Assigned task: Once you have checked each line below, report only the number of lines that contain the word "Covers".

Given information:
============
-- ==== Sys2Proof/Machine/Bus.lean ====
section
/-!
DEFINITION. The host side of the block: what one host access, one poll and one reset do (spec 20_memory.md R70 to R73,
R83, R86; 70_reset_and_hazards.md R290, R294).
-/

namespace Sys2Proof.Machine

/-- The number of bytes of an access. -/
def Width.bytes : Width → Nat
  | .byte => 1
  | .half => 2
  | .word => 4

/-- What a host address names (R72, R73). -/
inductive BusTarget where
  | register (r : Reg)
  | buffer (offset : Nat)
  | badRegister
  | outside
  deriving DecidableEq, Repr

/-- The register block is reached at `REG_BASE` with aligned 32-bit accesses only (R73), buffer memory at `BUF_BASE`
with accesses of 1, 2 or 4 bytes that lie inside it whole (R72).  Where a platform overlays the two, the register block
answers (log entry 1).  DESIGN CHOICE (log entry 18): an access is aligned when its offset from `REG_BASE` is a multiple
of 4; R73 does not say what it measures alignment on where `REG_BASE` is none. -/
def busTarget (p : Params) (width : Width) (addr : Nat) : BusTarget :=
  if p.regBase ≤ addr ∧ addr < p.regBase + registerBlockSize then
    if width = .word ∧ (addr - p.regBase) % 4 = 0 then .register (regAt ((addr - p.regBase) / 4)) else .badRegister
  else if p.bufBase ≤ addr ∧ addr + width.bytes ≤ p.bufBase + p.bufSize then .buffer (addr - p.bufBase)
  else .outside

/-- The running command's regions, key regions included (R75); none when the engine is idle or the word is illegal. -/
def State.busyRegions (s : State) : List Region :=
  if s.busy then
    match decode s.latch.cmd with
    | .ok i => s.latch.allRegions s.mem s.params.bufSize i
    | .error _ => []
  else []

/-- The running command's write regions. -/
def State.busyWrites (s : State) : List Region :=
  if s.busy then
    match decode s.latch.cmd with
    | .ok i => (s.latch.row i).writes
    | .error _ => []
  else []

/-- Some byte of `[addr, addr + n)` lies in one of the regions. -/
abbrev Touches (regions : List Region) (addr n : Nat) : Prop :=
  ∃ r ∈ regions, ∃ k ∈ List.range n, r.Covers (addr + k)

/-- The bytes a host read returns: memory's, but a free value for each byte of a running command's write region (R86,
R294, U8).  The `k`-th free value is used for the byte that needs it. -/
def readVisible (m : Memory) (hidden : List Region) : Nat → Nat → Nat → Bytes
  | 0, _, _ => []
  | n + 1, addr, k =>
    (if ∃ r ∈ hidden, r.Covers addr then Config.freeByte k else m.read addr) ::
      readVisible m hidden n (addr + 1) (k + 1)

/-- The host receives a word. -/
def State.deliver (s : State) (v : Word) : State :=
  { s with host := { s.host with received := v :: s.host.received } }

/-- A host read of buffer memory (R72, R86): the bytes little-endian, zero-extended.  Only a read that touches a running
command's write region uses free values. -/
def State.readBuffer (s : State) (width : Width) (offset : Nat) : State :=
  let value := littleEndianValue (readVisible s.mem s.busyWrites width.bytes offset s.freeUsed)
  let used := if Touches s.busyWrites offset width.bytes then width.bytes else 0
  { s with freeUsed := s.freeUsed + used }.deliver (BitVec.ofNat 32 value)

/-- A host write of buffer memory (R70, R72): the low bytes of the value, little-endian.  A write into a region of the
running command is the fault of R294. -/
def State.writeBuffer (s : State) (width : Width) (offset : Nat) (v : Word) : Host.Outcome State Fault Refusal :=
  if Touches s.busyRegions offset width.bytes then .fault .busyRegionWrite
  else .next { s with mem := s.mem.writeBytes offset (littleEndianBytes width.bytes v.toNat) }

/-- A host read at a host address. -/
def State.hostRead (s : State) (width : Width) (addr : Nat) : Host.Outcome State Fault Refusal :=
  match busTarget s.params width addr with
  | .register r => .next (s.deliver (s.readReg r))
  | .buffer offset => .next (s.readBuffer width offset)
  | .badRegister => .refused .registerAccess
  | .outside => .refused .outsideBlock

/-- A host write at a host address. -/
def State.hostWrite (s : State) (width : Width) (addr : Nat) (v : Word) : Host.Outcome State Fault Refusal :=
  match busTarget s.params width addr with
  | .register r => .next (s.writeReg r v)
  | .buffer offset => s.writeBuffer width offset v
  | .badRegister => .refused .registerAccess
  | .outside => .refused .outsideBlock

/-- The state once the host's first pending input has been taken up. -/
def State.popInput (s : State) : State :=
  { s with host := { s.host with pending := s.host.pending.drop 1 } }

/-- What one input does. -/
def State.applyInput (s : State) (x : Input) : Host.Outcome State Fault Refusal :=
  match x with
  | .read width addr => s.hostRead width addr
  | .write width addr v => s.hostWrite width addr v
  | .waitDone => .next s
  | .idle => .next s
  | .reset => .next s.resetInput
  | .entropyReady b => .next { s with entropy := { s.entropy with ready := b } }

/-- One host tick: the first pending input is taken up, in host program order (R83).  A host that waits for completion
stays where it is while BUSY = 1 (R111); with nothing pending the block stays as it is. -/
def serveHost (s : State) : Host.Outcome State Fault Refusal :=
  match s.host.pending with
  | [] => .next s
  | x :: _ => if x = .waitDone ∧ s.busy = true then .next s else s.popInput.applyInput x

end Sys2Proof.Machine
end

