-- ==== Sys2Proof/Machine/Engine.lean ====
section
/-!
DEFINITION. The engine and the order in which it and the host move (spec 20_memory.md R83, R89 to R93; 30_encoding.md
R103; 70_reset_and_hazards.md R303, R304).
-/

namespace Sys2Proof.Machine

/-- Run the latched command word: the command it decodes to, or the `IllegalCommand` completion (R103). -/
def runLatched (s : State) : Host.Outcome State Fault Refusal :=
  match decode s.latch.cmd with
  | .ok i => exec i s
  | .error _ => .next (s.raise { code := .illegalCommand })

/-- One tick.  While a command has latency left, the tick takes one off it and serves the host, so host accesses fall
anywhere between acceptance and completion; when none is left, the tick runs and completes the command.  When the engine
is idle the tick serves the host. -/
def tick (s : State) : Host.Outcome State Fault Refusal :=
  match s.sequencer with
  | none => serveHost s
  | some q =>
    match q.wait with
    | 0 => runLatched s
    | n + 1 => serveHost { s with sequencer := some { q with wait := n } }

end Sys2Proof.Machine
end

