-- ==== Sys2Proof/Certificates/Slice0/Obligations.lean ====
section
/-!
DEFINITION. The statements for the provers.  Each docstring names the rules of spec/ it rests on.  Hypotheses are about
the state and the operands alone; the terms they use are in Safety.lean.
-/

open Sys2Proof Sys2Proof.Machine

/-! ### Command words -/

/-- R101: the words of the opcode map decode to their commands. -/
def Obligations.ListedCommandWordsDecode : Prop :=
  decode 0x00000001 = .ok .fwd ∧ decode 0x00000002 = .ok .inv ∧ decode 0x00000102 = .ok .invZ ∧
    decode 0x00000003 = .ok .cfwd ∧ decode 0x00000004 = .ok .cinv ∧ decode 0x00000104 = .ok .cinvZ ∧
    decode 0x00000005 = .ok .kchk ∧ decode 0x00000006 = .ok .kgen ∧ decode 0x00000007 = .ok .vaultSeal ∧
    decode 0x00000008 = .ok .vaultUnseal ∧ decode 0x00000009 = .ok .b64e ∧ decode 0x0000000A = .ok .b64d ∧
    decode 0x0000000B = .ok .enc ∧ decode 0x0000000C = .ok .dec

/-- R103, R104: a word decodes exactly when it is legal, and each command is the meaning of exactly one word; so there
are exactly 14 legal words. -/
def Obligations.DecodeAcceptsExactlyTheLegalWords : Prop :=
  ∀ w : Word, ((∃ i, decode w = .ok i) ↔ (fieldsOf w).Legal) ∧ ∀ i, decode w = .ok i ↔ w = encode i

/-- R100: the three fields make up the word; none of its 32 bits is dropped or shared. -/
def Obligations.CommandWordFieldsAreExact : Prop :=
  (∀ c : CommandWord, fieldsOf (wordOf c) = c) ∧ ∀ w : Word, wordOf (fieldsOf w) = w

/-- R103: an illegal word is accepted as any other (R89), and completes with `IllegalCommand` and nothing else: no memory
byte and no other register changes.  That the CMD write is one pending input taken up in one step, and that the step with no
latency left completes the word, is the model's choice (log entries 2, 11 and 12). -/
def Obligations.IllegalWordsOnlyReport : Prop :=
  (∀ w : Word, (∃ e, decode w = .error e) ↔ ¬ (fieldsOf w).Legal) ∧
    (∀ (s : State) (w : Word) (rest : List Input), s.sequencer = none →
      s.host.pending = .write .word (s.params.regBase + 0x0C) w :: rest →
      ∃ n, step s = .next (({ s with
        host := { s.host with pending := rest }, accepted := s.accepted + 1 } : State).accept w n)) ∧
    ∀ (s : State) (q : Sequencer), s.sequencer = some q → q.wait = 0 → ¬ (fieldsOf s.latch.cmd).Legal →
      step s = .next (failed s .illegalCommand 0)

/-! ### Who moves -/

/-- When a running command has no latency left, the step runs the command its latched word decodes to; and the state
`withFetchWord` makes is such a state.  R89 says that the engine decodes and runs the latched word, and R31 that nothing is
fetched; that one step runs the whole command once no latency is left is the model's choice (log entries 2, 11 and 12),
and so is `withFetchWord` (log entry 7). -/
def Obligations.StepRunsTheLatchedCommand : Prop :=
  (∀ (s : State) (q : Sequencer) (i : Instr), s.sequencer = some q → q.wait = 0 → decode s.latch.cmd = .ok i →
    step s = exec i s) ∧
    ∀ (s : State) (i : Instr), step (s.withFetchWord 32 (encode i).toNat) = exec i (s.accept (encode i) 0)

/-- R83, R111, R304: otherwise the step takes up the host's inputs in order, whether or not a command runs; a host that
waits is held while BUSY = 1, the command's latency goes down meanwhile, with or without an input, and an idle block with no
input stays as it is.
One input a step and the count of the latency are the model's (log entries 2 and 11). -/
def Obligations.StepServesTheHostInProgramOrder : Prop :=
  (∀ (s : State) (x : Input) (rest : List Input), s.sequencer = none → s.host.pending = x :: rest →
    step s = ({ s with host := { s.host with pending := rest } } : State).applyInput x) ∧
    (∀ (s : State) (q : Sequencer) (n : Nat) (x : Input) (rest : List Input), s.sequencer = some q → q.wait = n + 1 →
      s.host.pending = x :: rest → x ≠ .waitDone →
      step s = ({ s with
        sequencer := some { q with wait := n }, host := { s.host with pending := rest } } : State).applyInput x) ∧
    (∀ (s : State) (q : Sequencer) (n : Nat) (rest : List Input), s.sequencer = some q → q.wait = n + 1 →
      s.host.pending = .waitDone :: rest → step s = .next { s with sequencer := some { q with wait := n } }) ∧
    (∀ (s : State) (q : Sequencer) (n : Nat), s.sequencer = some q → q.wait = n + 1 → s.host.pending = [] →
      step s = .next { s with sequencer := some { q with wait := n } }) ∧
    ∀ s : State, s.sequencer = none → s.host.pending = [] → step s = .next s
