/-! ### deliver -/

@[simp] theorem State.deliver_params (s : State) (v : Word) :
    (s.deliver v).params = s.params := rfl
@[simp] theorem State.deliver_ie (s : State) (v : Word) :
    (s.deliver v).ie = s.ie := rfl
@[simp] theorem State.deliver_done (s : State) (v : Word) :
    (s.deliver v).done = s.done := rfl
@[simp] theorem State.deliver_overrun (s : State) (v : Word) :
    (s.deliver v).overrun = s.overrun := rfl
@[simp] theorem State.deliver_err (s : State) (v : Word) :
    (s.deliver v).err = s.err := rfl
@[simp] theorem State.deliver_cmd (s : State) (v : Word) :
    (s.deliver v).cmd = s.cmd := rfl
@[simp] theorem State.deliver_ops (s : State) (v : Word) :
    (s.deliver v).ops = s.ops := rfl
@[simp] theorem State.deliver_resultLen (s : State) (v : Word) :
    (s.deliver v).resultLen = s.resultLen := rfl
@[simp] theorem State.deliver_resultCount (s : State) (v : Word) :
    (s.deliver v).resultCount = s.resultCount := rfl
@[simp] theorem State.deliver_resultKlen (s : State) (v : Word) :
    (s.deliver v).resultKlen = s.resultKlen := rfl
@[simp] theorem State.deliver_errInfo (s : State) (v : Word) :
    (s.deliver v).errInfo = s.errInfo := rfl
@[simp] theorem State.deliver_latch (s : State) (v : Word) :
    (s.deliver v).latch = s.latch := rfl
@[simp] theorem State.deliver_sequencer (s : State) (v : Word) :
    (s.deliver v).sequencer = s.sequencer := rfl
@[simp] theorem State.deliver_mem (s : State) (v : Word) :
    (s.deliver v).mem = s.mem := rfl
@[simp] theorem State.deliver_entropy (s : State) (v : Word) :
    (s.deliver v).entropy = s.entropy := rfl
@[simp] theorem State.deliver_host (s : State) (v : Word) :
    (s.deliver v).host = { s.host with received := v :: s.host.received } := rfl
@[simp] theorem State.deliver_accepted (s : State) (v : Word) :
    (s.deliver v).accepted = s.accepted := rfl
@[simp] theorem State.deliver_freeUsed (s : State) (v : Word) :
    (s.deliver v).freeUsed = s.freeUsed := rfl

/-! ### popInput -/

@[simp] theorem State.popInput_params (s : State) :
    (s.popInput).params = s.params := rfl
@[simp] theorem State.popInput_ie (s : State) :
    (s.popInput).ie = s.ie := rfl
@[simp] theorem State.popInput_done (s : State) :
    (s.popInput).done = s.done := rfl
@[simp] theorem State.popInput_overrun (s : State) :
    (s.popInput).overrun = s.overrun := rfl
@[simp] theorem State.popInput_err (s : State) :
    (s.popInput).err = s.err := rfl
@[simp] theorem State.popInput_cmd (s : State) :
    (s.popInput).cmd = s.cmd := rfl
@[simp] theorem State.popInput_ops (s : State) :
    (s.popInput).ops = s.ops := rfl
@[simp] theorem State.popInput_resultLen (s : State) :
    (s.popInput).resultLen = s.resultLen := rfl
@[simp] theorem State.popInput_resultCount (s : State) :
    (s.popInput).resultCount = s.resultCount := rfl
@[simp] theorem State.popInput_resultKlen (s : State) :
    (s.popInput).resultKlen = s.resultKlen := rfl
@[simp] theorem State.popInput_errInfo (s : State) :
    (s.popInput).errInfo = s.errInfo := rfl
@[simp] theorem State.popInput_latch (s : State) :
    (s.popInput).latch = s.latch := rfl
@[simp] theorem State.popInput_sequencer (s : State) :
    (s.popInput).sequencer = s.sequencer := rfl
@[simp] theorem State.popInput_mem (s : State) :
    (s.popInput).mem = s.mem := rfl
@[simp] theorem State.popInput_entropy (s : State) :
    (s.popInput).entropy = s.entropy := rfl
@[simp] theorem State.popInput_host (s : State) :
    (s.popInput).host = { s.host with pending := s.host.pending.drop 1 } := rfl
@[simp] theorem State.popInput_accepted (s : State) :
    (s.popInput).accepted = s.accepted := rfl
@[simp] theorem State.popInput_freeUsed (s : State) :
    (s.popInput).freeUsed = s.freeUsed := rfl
============
Written answer: 2